** DATA UNDER STUDY follows **

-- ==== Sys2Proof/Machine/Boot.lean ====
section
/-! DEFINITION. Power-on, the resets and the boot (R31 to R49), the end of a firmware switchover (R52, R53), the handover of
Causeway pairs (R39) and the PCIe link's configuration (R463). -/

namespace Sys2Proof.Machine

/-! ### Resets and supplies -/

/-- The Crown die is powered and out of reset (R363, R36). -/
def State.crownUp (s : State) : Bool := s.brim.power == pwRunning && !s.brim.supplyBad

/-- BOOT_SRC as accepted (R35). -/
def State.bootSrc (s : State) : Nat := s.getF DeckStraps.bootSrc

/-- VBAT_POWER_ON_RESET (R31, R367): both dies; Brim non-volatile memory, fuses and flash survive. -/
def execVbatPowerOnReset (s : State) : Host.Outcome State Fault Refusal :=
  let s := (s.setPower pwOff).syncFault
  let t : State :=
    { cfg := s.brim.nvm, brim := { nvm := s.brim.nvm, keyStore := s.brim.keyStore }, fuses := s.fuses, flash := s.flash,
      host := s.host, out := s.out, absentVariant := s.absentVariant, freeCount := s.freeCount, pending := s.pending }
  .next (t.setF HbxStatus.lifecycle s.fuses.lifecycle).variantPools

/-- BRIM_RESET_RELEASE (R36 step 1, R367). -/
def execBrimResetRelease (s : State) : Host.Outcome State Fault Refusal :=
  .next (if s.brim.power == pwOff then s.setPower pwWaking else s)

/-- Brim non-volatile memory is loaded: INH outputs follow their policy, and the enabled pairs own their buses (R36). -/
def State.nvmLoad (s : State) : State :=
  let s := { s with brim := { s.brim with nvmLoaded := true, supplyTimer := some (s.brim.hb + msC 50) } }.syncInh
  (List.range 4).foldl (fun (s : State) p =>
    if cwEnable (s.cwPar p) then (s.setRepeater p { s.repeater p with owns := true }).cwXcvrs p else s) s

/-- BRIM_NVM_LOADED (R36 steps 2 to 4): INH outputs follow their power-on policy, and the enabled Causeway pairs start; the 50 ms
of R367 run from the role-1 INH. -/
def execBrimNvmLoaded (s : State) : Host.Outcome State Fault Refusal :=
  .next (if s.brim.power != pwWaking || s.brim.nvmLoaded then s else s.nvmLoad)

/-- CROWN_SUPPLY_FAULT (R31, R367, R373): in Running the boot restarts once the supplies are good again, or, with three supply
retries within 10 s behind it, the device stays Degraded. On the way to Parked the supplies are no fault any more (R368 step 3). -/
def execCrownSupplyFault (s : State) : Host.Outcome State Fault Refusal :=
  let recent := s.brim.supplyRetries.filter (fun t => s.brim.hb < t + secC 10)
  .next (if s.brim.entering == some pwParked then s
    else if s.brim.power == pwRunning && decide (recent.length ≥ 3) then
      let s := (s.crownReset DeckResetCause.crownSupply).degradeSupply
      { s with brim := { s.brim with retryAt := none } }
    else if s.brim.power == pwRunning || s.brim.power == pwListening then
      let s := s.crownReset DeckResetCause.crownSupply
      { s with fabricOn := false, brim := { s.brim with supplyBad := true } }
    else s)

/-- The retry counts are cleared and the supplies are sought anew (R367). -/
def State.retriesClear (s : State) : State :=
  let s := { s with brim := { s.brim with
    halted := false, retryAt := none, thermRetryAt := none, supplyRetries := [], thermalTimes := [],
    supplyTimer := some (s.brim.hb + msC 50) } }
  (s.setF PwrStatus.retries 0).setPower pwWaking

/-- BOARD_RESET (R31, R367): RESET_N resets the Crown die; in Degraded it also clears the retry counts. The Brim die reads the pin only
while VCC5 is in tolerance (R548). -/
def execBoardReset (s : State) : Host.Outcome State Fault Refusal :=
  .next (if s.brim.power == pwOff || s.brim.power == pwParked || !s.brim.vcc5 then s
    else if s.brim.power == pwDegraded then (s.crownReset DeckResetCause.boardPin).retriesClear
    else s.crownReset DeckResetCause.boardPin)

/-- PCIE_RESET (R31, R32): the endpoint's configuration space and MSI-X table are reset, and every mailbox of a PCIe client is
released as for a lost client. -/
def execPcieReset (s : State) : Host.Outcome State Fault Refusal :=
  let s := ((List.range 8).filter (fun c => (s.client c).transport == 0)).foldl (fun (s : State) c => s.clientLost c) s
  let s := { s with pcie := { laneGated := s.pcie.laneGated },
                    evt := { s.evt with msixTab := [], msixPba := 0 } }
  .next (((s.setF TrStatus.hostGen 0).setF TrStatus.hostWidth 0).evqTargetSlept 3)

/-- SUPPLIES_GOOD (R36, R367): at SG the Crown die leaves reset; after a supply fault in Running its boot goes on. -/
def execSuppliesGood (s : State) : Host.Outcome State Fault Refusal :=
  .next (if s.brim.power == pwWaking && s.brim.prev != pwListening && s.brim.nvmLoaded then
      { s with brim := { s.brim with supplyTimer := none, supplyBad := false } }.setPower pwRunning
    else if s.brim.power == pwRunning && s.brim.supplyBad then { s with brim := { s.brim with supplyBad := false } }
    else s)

** End of DATA UNDER STUDY **

Write out the listing exactly from its first line to the line containing "and supplies -/". Both of those lines belong in the answer.

-- ==== Sys2Proof/Machine/Boot.lean ====
section
/-! DEFINITION. Power-on, the resets and the boot (R31 to R49), the end of a firmware switchover (R52, R53), the handover of
Causeway pairs (R39) and the PCIe link's configuration (R463). -/

namespace Sys2Proof.Machine

/-! ### Resets and supplies -/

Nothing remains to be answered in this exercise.